Abstract
The nucleus accumbens (NA) and the cingulate gyrus (CG) are two vital limbic brain structures. They have attracted attention as deep brain stimulation (DBS) targets in the treatment of common refractory psychiatric illness. The primary purpose of this article was to review the current knowledge regarding the way that NA DBS affects the CG and vice versa. Methodologically, a thorough literature review was performed. According to the current literature, NA DBS modulates the function of several brain areas including the CG cortex. It specifically causes activation in the ipsilateral CG cortex and voltage-dependent reduction of its blood oxygenation. It also reverses anterior mid-CG cortex dysfunction and decreases metabolism in the subgenual CG. Moreover, NA DBS that induces mirth inhibits the function of the anterior CG cortex and enhances effective connectivity from anterior CG to the ventral striatum. On the other hand, although it is highly probable that CG DBS affects the NA, the exact nature of its effects remains unclear. Despite the increasing interest in psychiatric DBS, the available data on how NA DBS affects the CG and vice versa are restricted. This conclusion probably reflects the high complexity of the limbic circuits and necessitates further research.
Highlights
The nucleus accumbens (NA) is a major pleasure center of the brain and acts as a limbic-motor interface
Caused functional inhibition of the anterior cingulate gyrus (CG) cortex and that mirth-inducing deep brain stimulation (DBS) enhanced effective connectivity from this cortex to ventral striatum, while attenuating connectivity from thalamus to ventral striatum compared to non-mirth-inducing stimulation [23]

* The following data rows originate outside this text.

-- ==== Sys2Proof/Certificates/Slice0/Obligations.lean ====
section
/-! DEFINITION. The statements for the provers. -/

open Sys2Proof Sys2Proof.Machine

/-- FURROW_ENABLE of a DISABLED furrow whose context passes the checks of R364 enables it, with HEAD, TAIL and SEQ at 0; ENABLE is 1 then and PRIO
as it was. FURROW_DISABLE of an ENABLED furrow without descriptors begins the disabling and leaves HEAD; FURROW_DISABLED of one without
descriptors whose ring reads, records and stamps have left ends it. DRAIN of an ENABLED furrow notes the tail to drain to, and
DRAIN_COMPLETE disables a furrow without descriptors whose HEAD is that tail. RESUME of a furrow in ERROR enables it with HEAD and TAIL as
they were. PRIO sets the priority and keeps ENABLE. None of them changes HBM. -/
def Obligations.FurrowStatesComplete : Prop :=
  (∀ (s : State) (n : Fin 4096), s.Inv → (s.fur n).state = .disabled → s.enableCheck n = 0 →
    Completes (.furrowEnable n) s fun t =>
      (t.fur n).state = .enabled ∧ (t.fur n).head = 0 ∧ (t.fur n).tail = 0 ∧ (t.fur n).seq = 0 ∧ bit (t.rg (Rg.fctx n 0x28)) 0 = true ∧
      t.prioOf n = s.prioOf n ∧ t.hbm = s.hbm) ∧
  (∀ (s : State) (n : Fin 4096), s.Inv → (s.fur n).state = .enabled → s.slotsOf n = [] → s.stagedOf n = [] → s.Settled →
    Completes (.furrowDisable n) s fun t =>
      (t.fur n).state = .disabling ∧ (t.fur n).head = (s.fur n).head ∧ bit (t.rg (Rg.fctx n 0x28)) 0 = false ∧ t.hbm = s.hbm) ∧
  (∀ (s : State) (n : Fin 4096), s.Inv → (s.fur n).state = .disabling → s.slotsOf n = [] → s.stagedOf n = [] → s.furrowBusy n = false →
    Completes (.furrowDisabled n) s fun t =>
      (t.fur n).state = .disabled ∧ t.reg = s.reg ∧ t.hbm = s.hbm) ∧
  (∀ (s : State) (n : Fin 4096), s.Inv → (s.fur n).state = .enabled →
    Completes (.drain n) s fun t =>
      (t.fur n).state = .draining ∧ (t.fur n).drainTail = (s.fur n).tail ∧ t.reg = s.reg ∧ t.hbm = s.hbm) ∧
  (∀ (s : State) (n : Fin 4096), s.Inv → (s.fur n).state = .draining → (s.fur n).head = (s.fur n).drainTail → s.slotsOf n = [] → s.stagedOf n = [] →
    Completes (.drainComplete n) s fun t =>
      (t.fur n).state = .disabled ∧ t.reg = s.reg ∧ t.hbm = s.hbm) ∧
  (∀ (s : State) (n : Fin 4096), s.Inv → (s.fur n).state = .error →
    Completes (.resume n) s fun t =>
      (t.fur n).state = .enabled ∧ (t.fur n).head = (s.fur n).head ∧ (t.fur n).tail = (s.fur n).tail ∧ t.reg = s.reg ∧ t.hbm = s.hbm) ∧
  (∀ (s : State) (n : Fin 4096) (p : Fin 8), s.Inv →
    Completes (.prio n p) s fun t =>
      t.prioOf n = p ∧ bit (t.rg (Rg.fctx n 0x28)) 0 = bit (s.rg (Rg.fctx n 0x28)) 0 ∧ t.g = s.g ∧ t.hbm = s.hbm)

/-- A write of context register 0 to 4 of a DISABLED furrow with no reserved encoding is stored field by field. DB_TAIL of an ENABLED furrow with an
index ahead of TAIL, or TAIL itself, that the ring has room for moves TAIL there, is counted, and leaves HEAD and HBM. DB_INLINE with 64
bytes to an ENABLED furrow with room for it and with published entries still to be consumed stages the descriptor behind them. -/
def Obligations.FurrowContextsAndDoorbellsComplete : Prop :=
  (∀ (s : State) (n : Fin 4096) (v : Word) (rid : Half), s.Inv → (s.fur n).state = .disabled → log2Ok (fld v.toNat 4 0) = true →
    Completes (.fctxWrite n 0 v rid) s fun t =>
      t.ringLog2 n = fld v.toNat 4 0 ∧ t.ringBase n = v.toNat / 4096 * 4096 ∧ t.g = s.g ∧ t.od = s.od ∧ t.hbm = s.hbm) ∧
  (∀ (s : State) (n : Fin 4096) (v : Word) (rid : Half), s.Inv → (s.fur n).state = .disabled →
    Completes (.fctxWrite n 1 v rid) s fun t =>
      t.furPasid n = fld v.toNat 19 0 ∧ t.furPriv n = bit v.toNat 20 ∧ t.furBypass n = bit v.toNat 21 ∧ t.furErrCont n = bit v.toNat 22 ∧ t.g = s.g ∧
      t.od = s.od) ∧
  (∀ (s : State) (n : Fin 4096) (v : Word) (rid : Half), s.Inv → (s.fur n).state = .disabled → 1 ≤ fld v.toNat 12 0 → fld v.toNat 12 0 ≤ 4096 →
      fld v.toNat 28 16 ≤ 4096 → fld v.toNat 38 32 ≤ 64 →
    Completes (.fctxWrite n 2 v rid) s fun t =>
      t.storeMax n = fld v.toNat 12 0 ∧ t.storeMin n = fld v.toNat 28 16 ∧ t.inlineLimit n = fld v.toNat 38 32 ∧ t.g = s.g ∧ t.od = s.od) ∧
  (∀ (s : State) (n : Fin 4096) (v : Word) (rid : Half), s.Inv → (s.fur n).state = .disabled → log2Ok (fld v.toNat 4 0) = true →
    Completes (.fctxWrite n 3 v rid) s fun t =>
      t.recordLog2 n = fld v.toNat 4 0 ∧ t.recordBase n = v.toNat / 4096 * 4096 ∧ t.g = s.g ∧ t.od = s.od) ∧
  (∀ (s : State) (n : Fin 4096) (v : Word) (rid : Half), s.Inv → (s.fur n).state = .disabled →
    Completes (.fctxWrite n 4 v rid) s fun t =>
      t.shadowEn n = bit v.toNat 0 ∧ t.shadowAddr n = v.toNat / 8 * 8 ∧ t.g = s.g ∧ t.od = s.od) ∧
  (∀ (s : State) (n : Fin 4096) (v : Word32) (rid : Half), s.Inv → s.ServesHost → (s.fur n).state = .enabled →
      (v.toNat + 2 ^ 32 - (s.fur n).head) % 2 ^ 32 ≤ 2 ^ s.ringLog2 n → (s.fur n).tail < 2 ^ 32 → (s.fur n).tail = v.toNat ∨
      ((s.fur n).tail + 2 ^ 32 - (s.fur n).head) % 2 ^ 32 < (v.toNat + 2 ^ 32 - (s.fur n).head) % 2 ^ 32 →
    Completes (.dbTail n v rid) s fun t =>
      (t.fur n).tail = v.toNat ∧ (t.fur n).head = (s.fur n).head ∧ s.Counts t O.doorbells ∧ t.hbm = s.hbm) ∧
  (∀ (s : State) (n : Fin 4096) (d : List Byte) (rid : Half), s.Inv → s.ServesHost → (s.fur n).state = .enabled → d.length = 64 → s.stagedOf n = [] →
      (s.fur n).early = [] → 0 < s.inlineLimit n → (s.fur n).tail ≠ (s.fur n).head →
    Completes (.dbInline n d rid) s fun t =>
      t.g.staging = s.g.staging ++ [{ furrow := n, after := (s.fur n).tail, d := parseDesc d }] ∧ t.g.store = s.g.store ∧ t.hbm = s.hbm)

Knight et al (2013) [17] utilized 3 Tesla functional magnetic resonance imaging and studied changes in a blood oxygenation level-dependent (BOLD) signal to test if NA/internal capsule DBS could result in global activation of brain networks in an animal model
Summary
The nucleus accumbens (NA) is a major pleasure center of the brain and acts as a limbic-motor interface. It constitutes the major part of the ventral striatum and consists of two chemically distinct parts in humans (identified by immunostaining against specific dopamine and opioid receptors), a shell laterally and a core medially. The NA core receives glutamatergic projections from the anterior CG cortex and the CG cortex is a direct and indirect (the subgenual CG cortex via the thalamus) efferent connection of the NA [1,5].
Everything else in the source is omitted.